Mello: It’s definitely a setback. We don’t yet have data on the effect of employer mandates from systematic studies, but reports have been accumulating from different companies showing high levels of compliance. There are certainly some people who will quit their jobs to seek employment in companies not subject to mandates. But many others, at the end of the day, are willing to go along if their jobs are at stake. A national poll conducted in November 2021 found that among the unvaccinated, a little over half said they would “definitely not” get the vaccine but the remainder were more open to it.
It’s important to note that the Court’s opinion doesn’t say employees can’t be required to take the vaccine. It just says OSHA can’t require it under this particular statute. Congress can require it, or states can require it for worksites within their borders. In many states, cities and counties could as well. And in most states, employers can choose it require it on their own. I would expect some of these actors will step in to fill the vacuum left by the Court’s decision.
Aren’t big companies regulating for themselves anyway?
Gould: You know, Tyson has negotiated a collective bargaining agreement with United Food and Commercial Workers imposing vaccination, as has AT&T, Boeing, and a number of major companies. So large companies in the fortune 500 have gone ahead on their own to require vaccinations. The Houston Medical Hospital, where the first round of litigation took place, also imposed vaccination—and were exhibit number one in the argument for OSHA because very few people resigned because of the requirement of vaccination.
So that’s the big concern for employers—that staff will resign if forced to vaccinate?
Gould: Oh yes. And that looms large, at least in the appendices and the exhibits that have been filed in these cases…that we’re not going to be able to function effectively because we’re going to lose our workers. But I don’t think many of the big companies filed amici. That’s the position of the states that are hostile to President Biden, and about half the states of the Union signed on to a brief challenging this rule.
So, one of the reasons the employers are so worried about vaccine mandates is that they are afraid of losing workers and that fits into a bigger trend going on during the pandemic, doesn’t it? With respect to what people are calling the great resignation, where people are reportedly leaving their jobs in large numbers. What do you make of that?
Gould: Well, I think that the great resignation, as it has come to be called, does fit into this. Workers are increasingly dissatisfied and increasingly hesitant about taking up particular kinds of work. And this hesitancy has been expressed on behalf of and by so called essential workers, workers who have been involved on the front lines of the pandemic. Here we’re speaking of workers in medical facilities for instance, who are part of the other Supreme Court case that involved the government’s authority to require vaccination amongst employees of medical facilities who have contact with patients.

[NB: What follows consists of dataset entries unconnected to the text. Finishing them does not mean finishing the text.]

-- ==== Sys2Proof/Machine/CardReset.lean ====
section
/-! DEFINITION. Card reset and the release of CRST (R4, R32, R54, R74, R92, R94, R108, R123, R148, R159, R175). -/

namespace Sys2Proof.Machine

/-- Every block at its card-reset values with CRST asserted; the level of RRST and the queue of commands are no part of the
reset. While CRST is asserted the port stands at DOWN with own slot 0 (DEDUCED from R108, assumption 2; unsafe). -/
def cardResetState (s : State) : State :=
  { State.reset with lines := { crst := true, rrst := s.lines.rrst }, pending := s.pending }

/-- The release of CRST: the port takes its state from the level of RRST, and the time base starts a fresh count (R108,
R123). -/
def releaseCrst (pins : Slot) (s : State) : State :=
  { s with
    lines := { s.lines with crst := false }
    rack := if s.lines.rrst then { state := .down, ownSlot := 0 } else { state := .paused, ownSlot := pins }
    time := { s.time with tickLength := s.time.timebase, refPeriods := 0 } }

/-- CARD_RESET: power-on or CRST asserted. -/
def execCardReset (s : State) : StepOutcome := .next (cardResetState s)

/-- CRST_RELEASE: acts when the line changes from asserted to released. -/
def execCrstRelease (pins : Slot) (s : State) : StepOutcome :=
  .next (if s.lines.crst then releaseCrst pins s.quiet else s.quiet)

end Sys2Proof.Machine
end

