-- ==== Sys2Proof/Machine/Timers.lean ====
section
/-! DEFINITION. Deferral and discard expiries, and the ticks of the time base (R13, R21, R33, R123, R124, R134). -/

namespace Sys2Proof.Machine

/-- The deferral timer of an origin expires: the entry becomes WAITING with writes-ahead 0, or the head READY, and the
origin joins the tail of the ready list (R13, R33, R134). A timer that has been stopped, or has ticks left, does not expire
(R137; assumption 7). -/
def deferralExpiryOp (o : Origin) (s : State) : State :=
  match o with
  | .dtt n =>
    match s.dtt.entry n with
    | some e =>
      if e.phase = .deferred 0 then join [o] (setEntry n (some { e with phase := .waiting 0 }) s) else s
    | none => s
  | .posted =>
    match s.pwq.items with
    | h :: _ => if h.cond = .deferred 0 then join [o] (setHead { h with cond := .ready } s) else s
    | [] => s

/-- The result of a discarded entry meant a change at the target that nobody learnt of: OK for a CWRITE or an EXCHANGE
(R21). -/
def losesResult (k : TxnKind) (r : TxnResult) : Bool :=
  match k, r with
  | .cwrite, .ok _ => true
  | .exchange, .ok _ => true
  | _, _ => false

/-- LOST-RESULT and its error, where R21 says so. -/
def reportLoss (n : Fin 8) (e : Entry) (r : TxnResult) (s : State) : State :=
  if losesResult e.kind r then captureError (entryError .lostResult n e) (raise .lostResult s) else s

/-- The discard timer of a COMPLETE entry expires: the entry is freed, DISCARDED counts it, DISCARD is raised, LOST-RESULT
where due, then the notice, in the order of R30 (R21). -/
def discardExpiryOp (n : Fin 8) (s : State) : State :=
  match s.dtt.entry n with
  | some e =>
    match e.phase with
    | .complete r (some 0) => notice (reportLoss n e r (raise .discard (bump .discarded 1 (freeEntry n s))))
    | _ => s
  | none => s

/-- One tick fewer left on the timer an entry runs (R124). -/
def Entry.tick (e : Entry) : Entry :=
  match e.phase with
  | .deferred k => { e with phase := .deferred (k - 1) }
  | .complete r (some k) => { e with phase := .complete r (some (k - 1)) }
  | _ => e

/-- One tick fewer left on the deferral timer an item runs (R124). -/
def Item.tick (i : Item) : Item :=
  match i.cond with
  | .deferred k => { i with cond := .deferred (k - 1) }
  | _ => i

/-- The tick in progress ends: every running timer has one tick fewer left, and the next tick has the length TIMEBASE
holds (R123, R124). A timer that has run out waits at 0 for its expiry to be taken (assumption 7). -/
def tickOp (s : State) : State :=
  { s with
    dtt := { s.dtt with entries := mapEntries Entry.tick s.dtt.entries }
    pwq := { s.pwq with items := s.pwq.items.map Item.tick }
    arbiter := { s.arbiter with inFlight := s.arbiter.inFlight.map fun r => { r with left := r.left - 1 } }
    time :=
      { s.time with
        tickLength := s.time.timebase
        refPeriods := s.time.refPeriods + s.time.tickLength.toNat } }

/-- DEFERRAL_EXPIRY. -/
def execDeferralExpiry (o : Origin) (s : State) : StepOutcome := blockStep (deferralExpiryOp o) s

/-- DISCARD_EXPIRY. -/
def execDiscardExpiry (n : Fin 8) (s : State) : StepOutcome := blockStep (discardExpiryOp n) s

/-- TIME_BASE_TICK. -/
def execTimeBaseTick (s : State) : StepOutcome := blockStep tickOp s

end Sys2Proof.Machine
end

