/-- BUSY is counted in BUSY-SEEN; with no limit or fewer attempts than the budget, the entry or the head is
deferred for step × attempts ticks, at most 4095, and at the budget it ends as EXHAUSTED: the entry COMPLETE with its error,
the head dropped with its error (R12, R44, R130, R131, R133). -/
def Obligations.BusyDefersOrExhausts : Prop :=
  (∀ (s : State) (n : Fin 8) (e : Entry), s.dtt.entry n = some e → e.phase = .issued →
    let counted : State := { s with
      events := { s.events with
        counters := { s.events.counters with busySeen := min (s.events.counters.busySeen + 1) 65535 } } }
    ((e.budget = 0 ∨ e.attempts < e.budget.toNat) →
      handOutcome (.dtt n) .busy s =
        { counted with
          dtt := { s.dtt with
            entries := s.dtt.entries.set n.val
              (some { e with phase := .deferred (min (e.step.toNat * e.attempts) 4095) }) n.isLt } }) ∧
    (e.budget ≠ 0 → e.attempts = e.budget.toNat →
      handOutcome (.dtt n) .busy s =
        captureError
          { kind := .exhausted, source := .dttEntry n, requester := some e.requester, address := some e.address
            window := some e.window, slot := some e.slot, targetAddr := some e.targetAddr }
          { counted with
            dtt := { s.dtt with
              entries := s.dtt.entries.set n.val (some { e with phase := .complete .exhausted s.freshDiscard }) n.isLt } })) ∧
  ∀ (s : State) (h : Item) (tl : List Item), s.pwq.items = h :: tl → h.cond = .inFlight →
    let counters := { s.events.counters with busySeen := min (s.events.counters.busySeen + 1) 65535 }
    ((h.budget = 0 ∨ h.attempts < h.budget.toNat) →
      handOutcome .posted .busy s =
        { s with
          pwq := { s.pwq with items := { h with cond := .deferred (min (h.step.toNat * h.attempts) 4095) } :: tl }
          events := { s.events with counters := counters } }) ∧
    (h.budget ≠ 0 → h.attempts = h.budget.toNat →
      handOutcome .posted .busy s =
        retire (captureError
          (match h.kind with
            | .write window requester address targetAddr =>
              { kind := .exhausted, source := .postedWrite, requester := some requester, address := some address
                window := some window, slot := some h.slot, targetAddr := some targetAddr }
            | .message =>
              { kind := .exhausted, source := .message, requester := none, address := none, window := none
                slot := some h.slot, targetAddr := none })
          { s with
            events := { s.events with
              edges := s.events.edges ||| 0x010
              counters := { counters with dropped := min (s.events.counters.dropped + 1) 65535 } } }))

/-- A retirement takes the head away and makes the next item the READY head; every writes-ahead count above 0 falls by 1, and
the entries that reach 0 join the ready list in capture order, ahead of P; a queue left empty finishes a drain whose entries
are all FREE (R8, R33, R46, R163). That the drain finishes in the retirement's own step is the model's reading (assumption 5,
a notice taken in the step that sends it). -/
def Obligations.RetirementReleasesWaitersAheadOfTheLane : Prop :=
  ∀ (s : State) (h : Item) (tl : List Item), s.pwq.items = h :: tl →
    let finished : Prop := tl = [] ∧ s.bridge.state = .draining ∧ ∀ n : Fin 8, s.dtt.entry n = none
    (∀ n : Fin 8, (retire s).dtt.entry n =
      (s.dtt.entry n).map fun e =>
        match e.phase with
        | .waiting (k + 1) => { e with phase := .waiting k }
        | _ => e) ∧
    (retire s).pwq.items =
      (match tl with
        | [] => []
        | i :: rest => { i with cond := .ready } :: rest) ∧
    (retire s).arbiter.ready =
      s.arbiter.ready ++
        ((s.dtt.order.filter fun n => decide ((s.dtt.entry n).map Entry.phase = some (.waiting 1))).map .dtt ++
          if tl = [] then [] else [.posted]) ∧
    (finished → (retire s).bridge.state = .drained ∧ (retire s).events.edges = s.events.edges ||| 0x200) ∧
    (¬ finished → (retire s).bridge.state = s.bridge.state ∧ (retire s).events.edges = s.events.edges) ∧
    retire s = { s with
      dtt := { s.dtt with entries := (retire s).dtt.entries }
      pwq := (retire s).pwq
      arbiter := { s.arbiter with ready := (retire s).arbiter.ready }
      bridge := { s.bridge with state := (retire s).bridge.state }
      events := { s.events with edges := (retire s).events.edges } }

/-- A response timer that has run out removes its record and ends the attempt with NO-ANSWER: the entry COMPLETE with its
error, or the head dropped with its error. With no such timer the step does nothing (R11, R45, R97). That a due expiry is a
step of its own is the model's (assumption 7), and so is that an expiry with no such timer does nothing (assumption 8). -/
def Obligations.ResponseTimerExpiryGivesNoAnswer : Prop :=
  (∀ (s : State) (o : Origin) (r : InFlight), s.live → r ∈ s.arbiter.inFlight → r.origin = o → r.left = 0 →
    exec (.responseTimerExpiry o) s =
      .next (handOutcome o .noAnswer { s with
        arbiter := { s.arbiter with inFlight := s.arbiter.inFlight.filter fun q => q.origin ≠ o }
        answer := none, sent := none })) ∧
  ∀ (s : State) (o : Origin), s.live → (∀ r ∈ s.arbiter.inFlight, r.origin = o → r.left ≠ 0) →
    exec (.responseTimerExpiry o) s = .next { s with answer := none, sent := none }

/-! ## Reception -/

/-- In DOWN a cell changes nothing; in PAUSED and ONLINE a damaged one is counted in CELL-ERR and changes nothing else, and an
undamaged one for another slot changes nothing (R105, R118, R119). -/
def Obligations.ReceptionFiltersCells : Prop :=
  ∀ (f : List Byte) (s : State), s.live →
    (s.rack.state = .down → exec (.cellReception f) s = .next { s with answer := none, sent := none }) ∧
    (s.rack.state ≠ .down →
      (f.length < 6 ∨ 38 < f.length ∨
        checkCode (f.take (f.length - 2)) ≠ f.getD (f.length - 2) 0 ++ f.getD (f.length - 1) 0 ∨
        frameType f = 0 ∨ frameType f = 3 ∨ 32 < frameCount f ∨
        f.length ≠
          (if frameType f = 1 ∧ (frameCode f).toNat < 3 then 8 else 4) +
            (if frameType f = 1 ∧ frameCode f = 0 then 0 else frameCount f) + 2) →
      exec (.cellReception f) s =
        .next { s with
          events := { s.events with
            counters := { s.events.counters with cellErr := min (s.events.counters.cellErr + 1) 65535 } }
          answer := none, sent := none }) ∧
    (s.rack.state ≠ .down → damaged f = false → frameDest f ≠ s.rack.ownSlot →
      exec (.cellReception f) s = .next { s with answer := none, sent := none })

/-- A kept request that is no MESSAGE is answered REJECT to its source, its tag echoed, and changes nothing else (R117,
R121). -/
def Obligations.InboundRequestsOtherThanMessagesAreRejected : Prop :=
  ∀ (f : List Byte) (s : State), s.live → s.keeps f → frameType f = 1 → frameCode f ≠ 3 →
    exec (.cellReception f) s =
      .next { s with
        answer := none
        sent := some (responseFrame s.rack.ownSlot (frameSource f) (frameOrigin f) (frameGen f) .reject) }

/-- A kept MESSAGE is decided by the IMQ's checks in order and answered in the same step: REJECT when not enabled or of a bad
length, BUSY at the sender's quota or with 32 messages held, else stored at the tail with the next sequence number and
ACCEPT; a refusal counts and raises IMQ-REFUSED (R121, R149 to R151). -/
def Obligations.ArrivalIsDecidedByTheQueue : Prop :=
  ∀ (f : List Byte) (s : State), s.live → s.keeps f → frameType f = 1 → frameCode f = 3 →
    let p := framePayload f
    let sender := frameSource f
    let answered (a : TargetAnswer) (t : State) : State :=
      { t with answer := none, sent := some (responseFrame s.rack.ownSlot sender (frameOrigin f) (frameGen f) a) }
    let refused : State := { s with
      events := { s.events with
        edges := s.events.edges ||| 0x002
        counters := { s.events.counters with imqRefused := min (s.events.counters.imqRefused + 1) 65535 } } }
    (s.imq.enable = false ∨ p.length % 4 ≠ 0 ∨ p.length < 4 ∨ 32 < p.length →
      exec (.cellReception f) s = .next (answered .reject refused)) ∧
    (s.imq.enable = true → p.length % 4 = 0 → 4 ≤ p.length → p.length ≤ 32 →
      (s.imq.quota.toNat ≤ s.imq.counts.get sender.toFin ∨ 32 ≤ s.imq.messages.length →
        exec (.cellReception f) s = .next (answered .busy refused)) ∧
      (s.imq.counts.get sender.toFin < s.imq.quota.toNat → s.imq.messages.length < 32 →
        exec (.cellReception f) s =
          .next (answered .accept { s with
            imq := { s.imq with
              messages := s.imq.messages ++ [{ sender := sender, payload := p, sequence := s.imq.sequence }]
              sequence := s.imq.sequence + 1
              counts := s.imq.counts.set sender.toNat (s.imq.counts.get sender.toFin + 1) sender.isLt } })))

/-! ## Cells -/

/-- The bytes of a cell: the type with the kind or answer, the two slots, the tag, the count, the address where there is one
and the payload, each most significant byte first, then the check code of all of them (R95, R115 to R117). -/
def Obligations.CellsCarryTheirFieldsInTheirBytes : Prop :=
  (∀ (own : Slot) (o : Origin) (gen : BitVec 4) (r : Request),
    let body : List Byte :=
      [BitVec.ofNat 8 (0x40 + 8 * (match r.kind with
          | .read => 0
          | .write => 1
          | .exchange => 2
          | .message => 3)),
        BitVec.ofNat 8 (16 * own.toNat + r.dest.toNat),
        BitVec.ofNat 8 (16 * (match o with
          | .dtt n => n.val
          | .posted => 8) + gen.toNat),
        BitVec.ofNat 8 r.count] ++
      (if r.kind = .message then []
        else [BitVec.ofNat 8 (r.address.toNat / 2 ^ 24), BitVec.ofNat 8 (r.address.toNat / 2 ^ 16),
          BitVec.ofNat 8 (r.address.toNat / 2 ^ 8), BitVec.ofNat 8 r.address.toNat]) ++ r.payload
    requestFrame own o gen r =
      body ++ [BitVec.ofNat 8 ((checkCode body).toNat / 256), BitVec.ofNat 8 (checkCode body).toNat]) ∧
  ∀ (own dest : Slot) (origin gen : BitVec 4) (a : TargetAnswer),
    let body : List Byte :=
      [BitVec.ofNat 8 (0x80 + 8 * (match a with
          | .accept => 0
          | .busy => 1
          | .reject => 2)),
        BitVec.ofNat 8 (16 * own.toNat + dest.toNat), BitVec.ofNat 8 (16 * origin.toNat + gen.toNat), 0]
    responseFrame own dest origin gen a =
      body ++ [BitVec.ofNat 8 ((checkCode body).toNat / 256), BitVec.ofNat 8 (checkCode body).toNat]

/-- The check computation over a whole cell, check code included, ends with the register at 0, and the nine bytes 0x31 to
0x39 give 0x29B1 (R116). -/
def Obligations.CheckCodeLeavesNoResidue : Prop :=
  (∀ bs : List Byte, checkCode (withCheckCode bs) = 0) ∧
    checkCode [0x31, 0x32, 0x33, 0x34, 0x35, 0x36, 0x37, 0x38, 0x39] = 0x29B1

But essential workers are now more widely understood to be a broad category—including employees who have a lot of contact with the public and also those who have been traditionally unorganized and unrepresented, so more vulnerable not only in terms of their exposure to the virus, but also more vulnerable in the workplace, generally, where they are so called marginalized workers who have had very little union representation. And we see now the unions are attempting, in some measure, to either organize such workers or to represent them more effectively, particularly here in California, where the food and commercial workers, for instance, have proposed legislation that provides for various protections for workers in groceries and supermarkets. So not only first protectors such as EMT, police, and fire, but also bus drivers and nursing home attendants and the like.